Chain of Thought empowers transformers to solve inherently serial problems

Paper’s Core Claim and Theoretical Context

  • Paper claims transformers with chain-of-thought (CoT) and constant depth can, in principle, solve any formally decidable problem if allowed arbitrarily many intermediate tokens.
  • Several comments place this in circuit complexity terms: earlier work bounded vanilla transformers (finite precision) to small circuit classes (e.g., TC⁰/AC⁰), unable to express some simple functions like parity; CoT and/or different assumptions expand their computational power toward general poly-time computation.
  • Others liken this to universal approximation / Turing-completeness results for neural networks and argue it’s theoretically interesting but practically weak (like “any function can be approximated with enough neurons”).

Enthusiasm and Potential Implications

  • Some see this as strong evidence that scaling inference and CoT could, in principle, let transformers match or exceed human problem-solving, assuming enough compute and good algorithm discovery.
  • CoT is compared to writing and multi-generational human reasoning; also to adding memory (like going from finite-state to pushdown/Turing machines).

Skepticism and Practical Limitations

  • Many push back on the marketing phrase “solve any problem” as ignoring efficiency, thermodynamics, and physical resource limits (“not enough planet / GPUs”).
  • Point that representing any algorithm ≠ finding good algorithms; the hard part is discovery and learning, not raw expressivity.
  • The result is compared to infinite-monkey / Busy Beaver–style theorems: true but not operationally useful.
  • Some stress that transformers’ power under realistic finite-precision and fixed-depth constraints remains limited; CoT helps, but may require polynomially many tokens, which is likely prohibitive.

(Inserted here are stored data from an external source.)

theorem execRingReset_keeps {msk : Nat} {sb s : State} (r : Fin 8) (hmsk : Sub 16412 msk) (hK : Keeps msk sb s) : ∀ t, execRingReset r s = .next t → Keeps msk sb t := by
  intro t e; unfold execRingReset at e
  repeat' (first | (cases e; done) | (injection e with e; subst e) | split at e)
  all_goals (with_reducible repeat' (first | assumption | (refine Sub.of 16412 ?_ hmsk; with_unfolding_all rfl) | apply State.hostLive_keeps | apply State.ringReset_keeps | intro _ | (dsimp only)))

theorem State.cplAck_keeps {msk : Nat} {sb s : State} (r : Fin 8) (ack : BitVec 16) (hmsk : Sub 16 msk) (hK : Keeps msk sb s) : Keeps msk sb (State.cplAck s r ack) := by
  unfold State.cplAck; (with_reducible repeat' (first | assumption | (refine Sub.of 16 ?_ hmsk; with_unfolding_all rfl) | apply State.onRing_keeps | apply State.payOwed_keeps | intro _ | split | (dsimp only)))

theorem execCplAckWrite_keeps {msk : Nat} {sb s : State} (r : Fin 8) (ack : BitVec 16) (hmsk : Sub 16 msk) (hK : Keeps msk sb s) : ∀ t, execCplAckWrite r ack s = .next t → Keeps msk sb t := by
  intro t e; unfold execCplAckWrite at e
  repeat' (first | (cases e; done) | (injection e with e; subst e) | split at e)
  all_goals (with_reducible repeat' (first | assumption | (refine Sub.of 16 ?_ hmsk; with_unfolding_all rfl) | apply State.hostLive_keeps | apply State.cplAck_keeps | intro _ | (dsimp only)))

theorem State.flr_keeps {msk : Nat} {sb s : State} (hmsk : Sub 16412 msk) (hK : Keeps msk sb s) : Keeps msk sb (State.flr s) := by
  unfold State.flr; (with_reducible repeat' (first | assumption | (refine Sub.of 16412 ?_ hmsk; with_unfolding_all rfl) | apply State.discardRing_keeps | apply State.onRing_keeps | apply Keeps.foldl | apply Keeps.foldlFst | intro _ | (dsimp only)))

theorem execFunctionLevelReset_keeps {msk : Nat} {sb s : State} (hmsk : Sub 16412 msk) (hK : Keeps msk sb s) : ∀ t, execFunctionLevelReset s = .next t → Keeps msk sb t := by
  intro t e; unfold execFunctionLevelReset at e
  repeat' (first | (cases e; done) | (injection e with e; subst e) | split at e)
  all_goals (with_reducible repeat' (first | assumption | (refine Sub.of 16412 ?_ hmsk; with_unfolding_all rfl) | apply State.live_keeps | apply State.flr_keeps | apply State.onIng_keeps | intro _ | (dsimp only)))

theorem execBusMasterDisable_keeps {msk : Nat} {sb s : State} (hmsk : Sub 16 msk) (hK : Keeps msk sb s) : ∀ t, execBusMasterDisable s = .next t → Keeps msk sb t := by
  intro t e; unfold execBusMasterDisable at e
  repeat' (first | (cases e; done) | (injection e with e; subst e) | split at e)
  all_goals (with_reducible repeat' (first | assumption | (refine Sub.of 16 ?_ hmsk; with_unfolding_all rfl) | apply State.live_keeps | apply State.onIng_keeps | intro _ | (dsimp only)))

theorem execBusMasterEnable_keeps {msk : Nat} {sb s : State} (hmsk : Sub 16 msk) (hK : Keeps msk sb s) : ∀ t, execBusMasterEnable s = .next t → Keeps msk sb t := by
  intro t e; unfold execBusMasterEnable at e
  repeat' (first | (cases e; done) | (injection e with e; subst e) | split at e)
  all_goals (with_reducible repeat' (first | assumption | (refine Sub.of 16 ?_ hmsk; with_unfolding_all rfl) | apply State.live_keeps | apply State.onIng_keeps | intro _ | (dsimp only)))

theorem State.pcieError_keeps {msk : Nat} {sb s : State} (r : Fin 8) (hmsk : Sub 16412 msk) (hK : Keeps msk sb s) : Keeps msk sb (State.pcieError s r) := by
  unfold State.pcieError; (with_reducible repeat' (first | assumption | (refine Sub.of 16412 ?_ hmsk; with_unfolding_all rfl) | apply State.onRing_keeps | apply State.event_keeps | apply State.objLost_keeps | apply State.modObj_keeps | apply Keeps.foldl | apply Keeps.foldlFst | intro _ | split | (dsimp only)))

Chain-of-Thought, Depth, and Seriality

  • CoT is framed as adding loops or increasing effective depth over time, converting a constant-depth circuit into a sequential process.
  • Discussion around “inherently serial” problems: some computations parallelize (e.g., summation); others may fundamentally require serial steps. CoT lets a parallel-ish architecture emulate serial reasoning.

Formal vs Informal Problems

  • The theorem applies to formal languages/decidable problems only.
  • Several comments note that most real-world tasks start as fuzzy, informal human requests; there’s a hard, poorly understood problem of formalizing these into something a model (or any formal system) can solve.
  • Whether this translation itself can be made formal or is inherently informal is debated and left unresolved.

“Stochastic Parrot” and Intelligence Debate

  • Tangential but extensive discussion compares LLMs to “stochastic parrots,” Chinese Room, and humans as pattern-matching, partially-understanding agents.
  • One side uses these labels to demystify LLMs as sophisticated autocomplete; another argues humans are not fundamentally different and that such dismissive labels obscure genuine advances.

Methods, Tools, and Variants

  • Iterative “for-loop of thought” prompting (self-critique cycles) is discussed; anecdotal reports show mixed results, and systematic benchmarking is labeled as unclear.
  • Comments mention related work: CoT boosting transformer power vs RNNs, transformers vs classical symbolic methods (Prolog, expert systems), and hybrid ideas combining probabilistic LLMs with explicit logical reasoning.